The answer should consist solely of the lines from the first one below through the line containing "variable (st : State)", copied exactly.
Data supplied section start
-- ==== Sys2Proof/Laws/Registers.lean ====
section
/-! SUPPORT. What writing one register of a group leaves as it was, field by field, and the register read back (R16, R43). -/

namespace Sys2Proof.Machine

variable (g : Group)
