-- ==== Sys2Proof/Laws/State.lean ====
section
/-! SUPPORT. What each update of the state leaves as it was, field by field, and what it puts where it acts: so that no proof unfolds a record update. -/

namespace Sys2Proof.Machine

variable (st : State)
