theorem State.Inv.repStop {st : State} {c state rid tidx code : Nat} (h : st.Inv) : (st.repStop c state rid tidx code).Inv :=
  .freeze h.repState

theorem State.Inv.repAt {st : State} {op : Nat} {f : Cmd → State} (h : st.Inv) (hf : ∀ x, (f x).Inv) : (st.repAt op f).Inv := by
  unfold State.repAt
  split
  · exact h
  · exact .ite (hf _) h

/-! ARM (R436). -/

theorem State.Inv.loadWeirs {st : State} {c : Nat} (h : st.Inv) : (st.loadWeirs c).Inv := by
  unfold State.loadWeirs
  split
  · exact h
  · exact .foldl h (fun _ _ h1 => .writeAll h1.updWeir)

theorem State.Inv.zeroGrants {st : State} {c : Nat} (h : st.Inv) : (st.zeroGrants c).Inv :=
  h

theorem State.Inv.setTimes {st : State} {c : Nat} {slate : ReelTake} (h : st.Inv) : (st.setTimes c slate).Inv :=
  .foldl h (fun _ _ h1 => h1.updDie)

theorem Ans.Inv.execArm {st : State} (h : st.Inv) : Ans.Inv (execArm st) := by
  unfold Machine.execArm
  change State.Inv _
  split
  · exact h
  · refine .ite h.repCode (h.repAt (fun _ => ?_))
    extract_lets _ _ _
    split
    · exact h.repCode
    · refine .ite h.repCode ?_
      extract_lets _ _ _
      split
      · exact .repStop (.repDone h.updCtx)
      · refine .ite (.repStop (.repDone h.updCtx)) ?_
        extract_lets _ _ _ st1
        have h1 : st1.Inv := .zeroGrants (.loadWeirs (.setTimes h.closeTakes))
        split
        · exact .repStop (.repDone h.updCtx)
        · exact .repState (.repDone h1.updCtx)

/-! GO, STOP and THAW (R435, R436, R441). -/

theorem Ans.Inv.execGo {st : State} (h : st.Inv) : Ans.Inv (execGo st) := by
  unfold Machine.execGo
  refine h.repAt (fun _ => ?_)
  split
  · exact h.repCode
  · exact .ite (.ite (.of_mem (.resumeGo (.repState (.resumeStart h.updCtx))) rfl) h.repCode) (.ite h.resumeGo h.repDone)

/-! Cut points (R439). -/

theorem State.Inv.freezePod {st : State} {c : Nat} (h : st.Inv) : (st.freezePod c).Inv := by
  unfold State.freezePod
  split
  · exact h
  · exact .foldl h (fun _ _ h1 => h1.hubSend)

theorem State.Inv.cutAct {st : State} {c rid i : Nat} {k : Cut} (h : st.Inv) : (st.cutAct c rid i k).Inv :=
  .ite h.postTrap (.repStop (.ite h.freezePod h))

theorem State.Inv.beginTake {st : State} {c rid tidx : Nat} (h : st.Inv) : (st.beginTake c rid tidx).Inv :=
  h.updCtx

/-! Divergence and the log's end (R436, R438). -/

theorem Ans.Inv.execReplayDivergence {c rid i : Nat} {st : State} (h : st.Inv) : Ans.Inv (execReplayDivergence c rid i st) := by
  unfold Machine.execReplayDivergence
  change State.Inv _
  split
  · exact h
  · extract_lets _
    split
    · exact h
    · exact .ite h.repStop h

theorem State.Inv.replaySwitch {st : State} {c : Nat} (h : st.Inv) : (st.replaySwitch c).Inv := by
  unfold State.replaySwitch
  extract_lets _ _
  split
  · exact .ite h.preemptGo h
  · exact h.preemptGo
  · exact .resumeGo h.resumeStart
  · exact h.resumeGo
  · exact h

theorem Ans.Inv.execReplayEndOfLog {c : Nat} {st : State} (h : st.Inv) : Ans.Inv (execReplayEndOfLog c st) := by
  unfold Machine.execReplayEndOfLog
  change State.Inv _
  split
  · exact h
  · refine .ite h (.ite h.updCtx ?_)
    split
    · exact h.repStop
    · exact .ite h.repStop h.replaySwitch

/-! The BPM (R456). -/

theorem State.Inv.bpmWrite {st : State} {off n v : Nat} (h : st.Inv) : (st.bpmWrite off n v).Inv :=
  h.writeAll

/-! The digest directory (R461). -/

theorem State.Inv.entryPut {st : State} {a v : Nat} (h : st.Inv) : (st.entryPut a v).Inv :=
  .getD (.hostPut h) h.hostWrite

theorem State.Inv.probe {fuel : Nat} {st : State} {self digest ofs epoch dirpa dirlog2 i : Nat} (h : st.Inv) :
    (st.probe fuel self digest ofs epoch dirpa dirlog2 i).1.Inv := by
  induction fuel generalizing i with
  | zero => exact h
  | succ f ih =>
    unfold State.probe
    extract_lets a e
    split
    · exact h.entryPut
    · split
      · exact h
      · exact ih

theorem State.Inv.claimHere {st : State} {self digest ofs epoch dirpa dirlog2 : Nat} (h : st.Inv) :
    (st.claimHere self digest ofs epoch dirpa dirlog2).1.Inv :=
  h.probe

theorem State.Inv.releaseHere {st : State} {self digest epoch dirpa dirlog2 : Nat} (h : st.Inv) :
    (st.releaseHere self digest epoch dirpa dirlog2).Inv := by
  unfold State.releaseHere
  split
  · exact .ite h.entryPut h
  · exact h

/-! Hub traffic: SYS packets (KIND 4), whose payload's layout is the model's own (log entry 22). -/

theorem State.Inv.sysSend {st : State} {dst op daddr len pay : Nat} (h : st.Inv) : (st.sysSend dst op daddr len pay).Inv :=
  h.hubSend

theorem State.Inv.sysBytes {fuel : Nat} {st : State} {dst op ofs n v : Nat} (h : st.Inv) : (st.sysBytes fuel dst op ofs n v).Inv := by
  induction fuel generalizing st ofs n v with
  | zero => exact h
  | succ f ih => exact .ite h (ih h.sysSend)

theorem Ans.Inv.execDigestClaim {src digest ofs epoch dirpa dirlog2 : Nat} {st : State} (h : st.Inv) :
    Ans.Inv (execDigestClaim src digest ofs epoch dirpa dirlog2 st) := by
  unfold Machine.execDigestClaim
  refine State.Inv.ite h ?_
  extract_lets r
  have h1 : r.1.Inv := h.claimHere
  split
  · exact h1.sysSend
  · exact h1.sysSend
  · exact h1.sysSend

theorem Ans.Inv.execShardFetch {src digest epoch ofs : Nat} {st : State} (h : st.Inv) : Ans.Inv (execShardFetch src digest epoch ofs st) := by
  unfold Machine.execShardFetch
  refine State.Inv.ite h ?_
  split
  · exact h.sysBytes
  · exact h.sysBytes

/-! A checkpoint's steps (R434, R460, R461). -/

theorem State.Inv.flushLines {st : State} {c : Nat} {drop : Bool} (h : st.Inv) : (st.flushLines c drop).Inv :=
  .ite (.foldl (.foldl h (fun _ _ h1 => .foldl h1 (fun _ _ h2 => .ite h2.giveUp h2))) (fun _ _ h1 => h1.updDir)) h

theorem State.Inv.ckEntries {st : State} {k : Ckpt} (h : st.Inv) : (st.ckEntries k).1.Inv := by
  have key : ∀ n (im : FMap AreaImage), State.Inv { st with free := n, images := im } := fun _ _ => h
  exact key _ _

theorem State.Inv.ckStop {st : State} {m : Cmd} {k : Ckpt} {slate : Bool} (h : st.Inv) : (st.ckStop m k slate).1.Inv := by
  unfold State.ckStop
  split
  · extract_lets st1 r _
    have h1 : st1.Inv := .ite (.flushLines h.closeTakes) h.flushLines
    have h2 : r.1.Inv := h1.ckEntries
    split
    · exact h
    · split
      · exact h1
      · exact h2
  · exact h.preemptGo
  · exact h.preemptGo
  · exact h
  · exact h

theorem State.Inv.ckWrite {st : State} {k : Ckpt} {i v digest : Nat} {won : Bool} (h : st.Inv) : (st.ckWrite k i v digest won).1.Inv := by
  unfold State.ckWrite
  extract_lets st1 _ _
  have h1 : st1.Inv := h.bpmWrite
  split
  · exact h1.releaseHere
  · split
    · exact h1.sysSend
    · exact h1

theorem State.Inv.ckClaimed {st : State} {k : Ckpt} {i v digest : Nat} {r : Claim} (h : st.Inv) : (st.ckClaimed k i v digest r).1.Inv := by
  unfold State.ckClaimed
  split
  · exact h.ckWrite
  · exact h.ckWrite
  · extract_lets _
    split
    · exact h.ckWrite
    · exact h

theorem State.Inv.ckShard {st : State} {m : Cmd} {k : Ckpt} {res owner ofs : Nat} (h : st.Inv) : (st.ckShard m k res owner ofs).1.Inv := by
  unfold State.ckShard
  split
  · exact h
  · extract_lets _ _ _ _ _ r
    have h1 : r.1.Inv := h.claimHere
    split
    · split
      · exact h
      · exact h
    · split
      · exact h
      · split
        · exact h.ckWrite
        · split
          · exact h1.ckClaimed
          · split
            · exact h
            · split
              · exact h.sysSend
              · split
                · exact h.ckClaimed
                · exact h

theorem State.Inv.ckAwait {st : State} {k : Ckpt} {i res ofs : Nat} {e : CkEntry} (h : st.Inv) : (st.ckAwait k i res ofs e).1.Inv := by
  unfold State.ckAwait
  extract_lets _ r _
  have h1 : r.1.Inv := h.ckWrite
  split
  · exact h1
  · split
    · exact h
    · exact h

theorem State.Inv.ckSeal {st : State} {k : Ckpt} (h : st.Inv) : (st.ckSeal k).1.Inv := by
  unfold State.ckSeal
  split
  next e => exact .updCtx (.of_mem (.bpmWrite (.of_snd e h.freeValue)) rfl)

theorem State.Inv.ckClaims {st : State} {m : Cmd} {k : Ckpt} {res ofs : Nat} (h : st.Inv) : (st.ckClaims m k res ofs).1.Inv := by
  unfold State.ckClaims
  extract_lets _ r r1
  have h1 : r.1.Inv := .foldl_fst h (fun _ _ h1 => h1.ckAwait)
  have h2 : r1.1.Inv := h1.ckSeal
  split
  · exact h2
  · exact h1

theorem State.Inv.ckResume {st : State} {k : Ckpt} (h : st.Inv) : (st.ckResume k).1.Inv := by
  unfold State.ckResume
  split
  · exact h
  · split
    · exact .resumeGo h.resumeStart
    · exact h.resumeGo
    · exact h.preemptGo
    · exact h

theorem State.Inv.ckMirror {st : State} {m : Cmd} {k : Ckpt} {res : Nat} (h : st.Inv) : (st.ckMirror m k res).1.Inv := by
  unfold State.ckMirror
  extract_lets r _ st1
  have h1 : r.1.Inv := h.ckResume
  have h2 : st1.Inv := h1
  split
  · exact h2
  · split
    · exact h2
    · split
      · exact h2
      · split
        · exact h2.sysBytes
        · split
          · exact h2
          · exact h2

theorem State.Inv.ckReport {st : State} {m : Cmd} (h : st.Inv) : (st.ckReport m).Inv := by
  unfold State.ckReport
  split
  · exact h
  · exact h.updPort

theorem State.Inv.ckDone {st : State} {m : Cmd} {code : Nat} (h : st.Inv) : (st.ckDone m code).Inv :=
  .updPort h

theorem State.Inv.ckPut {st : State} {m : Cmd} (h : st.Inv) : (st.ckPut m).Inv :=
  .ckReport h

theorem Ans.Inv.execCheckpoint {res owner ofs : Nat} {st : State} (h : st.Inv) : Ans.Inv (execCheckpoint res owner ofs st) := by
  unfold Machine.execCheckpoint
  change State.Inv _
  split
  · exact h
  · refine .ite h.ckDone (.ite h ?_)
    split
    · refine .ite h.ckDone ?_
      split
      · exact h.ckDone
      · exact .ite h (.ite h.ckDone (.ite (.ckDone h.freeValue) (.ite h.ckDone h.ckPut)))
    · exact .ckPut h.ckStop
    · exact .ckPut h.ckShard
    · exact .ckPut h.ckClaims
    · exact .ite (.ckDone h.ckMirror) (.ckPut h.ckMirror)
    · exact .ite (.ckDone h.ckResume) h.ckResume
    · exact h.ckDone

/-! SLATE (R433, R434). -/

theorem State.Inv.openEpoch {st : State} {k : Ckpt} (h : st.Inv) : (st.openEpoch k).Inv :=
  .updCtx (.zeroGrants h)

theorem Ans.Inv.execSlate {res owner ofs : Nat} {st : State} (h : st.Inv) : Ans.Inv (execSlate res owner ofs st) := by
  unfold Machine.execSlate
  refine h.ctlOpAt (fun _ => ?_)
  extract_lets _ _ _
  split
  · refine .ite h.ctlDone (.ite h.ctlDone ?_)
    split
    · exact h.ctlDone
    · exact .ite h.ctlDone (.ite h (.ite h.ctlDone h.ctlPhase))
  · exact .ctlPhase h.ckStop
  · exact .ctlPhase h.ckShard
  · extract_lets r
    have h1 : r.1.Inv := h.ckClaims
    split
    · exact .ctlPhase h1.openEpoch
    · exact h1.ctlPhase
  · exact .ite h h.ctlPhase
  · exact .ite (.ctlDone h.ckResume) h.ckResume
  · exact h.ctlDone

theorem Ans.Inv.execClaimReplyTimeout {st : State} (h : st.Inv) : Ans.Inv (execClaimReplyTimeout st) := by
  unfold Machine.execClaimReplyTimeout
  extract_lets _ _
  change State.Inv _
  split
  · refine .ite h.ckPut ?_
    split
    · exact .ite h.ctlPhase h
    · exact h
  · exact .ite h.ctlPhase h
  · exact h

/-! RESTORE (R464). -/

theorem State.Inv.install {st : State} {c digest epoch : Nat} {a : AreaImage} (h : st.Inv) : (st.install c digest epoch a).Inv :=
  .updCtx h

theorem State.Inv.putPage {st : State} {c page v : Nat} (h : st.Inv) : (st.putPage c page v).Inv := by
  unfold State.putPage
  split
  · exact .foldl h (fun _ _ h1 => h1.writeAll)
  · exact h

theorem State.Inv.putShard {st : State} {c shard v : Nat} (h : st.Inv) : (st.putShard c shard v).Inv :=
  .foldl h (fun _ _ h1 => h1.putPage)

theorem State.Inv.putShards {st : State} {c : Nat} {es : List (CkEntry × Nat)} (h : st.Inv) : (st.putShards c es).Inv :=
  .foldl h (fun _ _ h1 => h1.putShard)

theorem State.Inv.zeroRest {st : State} {c : Nat} {es : List (CkEntry × Nat)} (h : st.Inv) : (st.zeroRest c es).Inv :=
  .foldl h (fun _ _ h1 => h1.putShard)

theorem Ans.Inv.execRestore {man : Nat} {data : List Nat} {st : State} (h : st.Inv) : Ans.Inv (execRestore man data st) := by
  unfold Machine.execRestore
  change State.Inv _
  split
  · exact h
  · refine .ite h ?_
    split
    · exact h.ckDone
    · refine .ite h.ckDone (.ite h.ckDone (.ite (.ckDone h.putShards) ?_))
      split
      · exact .ckDone h.putShards
      · exact .ckDone (.install (.zeroRest h.putShards))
Data supplied section end
Response below
-- ==== Sys2Proof/Laws/Registers.lean ====
section
/-! SUPPORT. What writing one register of a group leaves as it was, field by field, and the register read back (R16, R43). -/

namespace Sys2Proof.Machine

variable (g : Group)
-- ==== Sys2Proof/Laws/State.lean ====
section
/-! SUPPORT. What each update of the state leaves as it was, field by field, and what it puts where it acts: so that no proof unfolds a record update. -/

namespace Sys2Proof.Machine

variable (st : State)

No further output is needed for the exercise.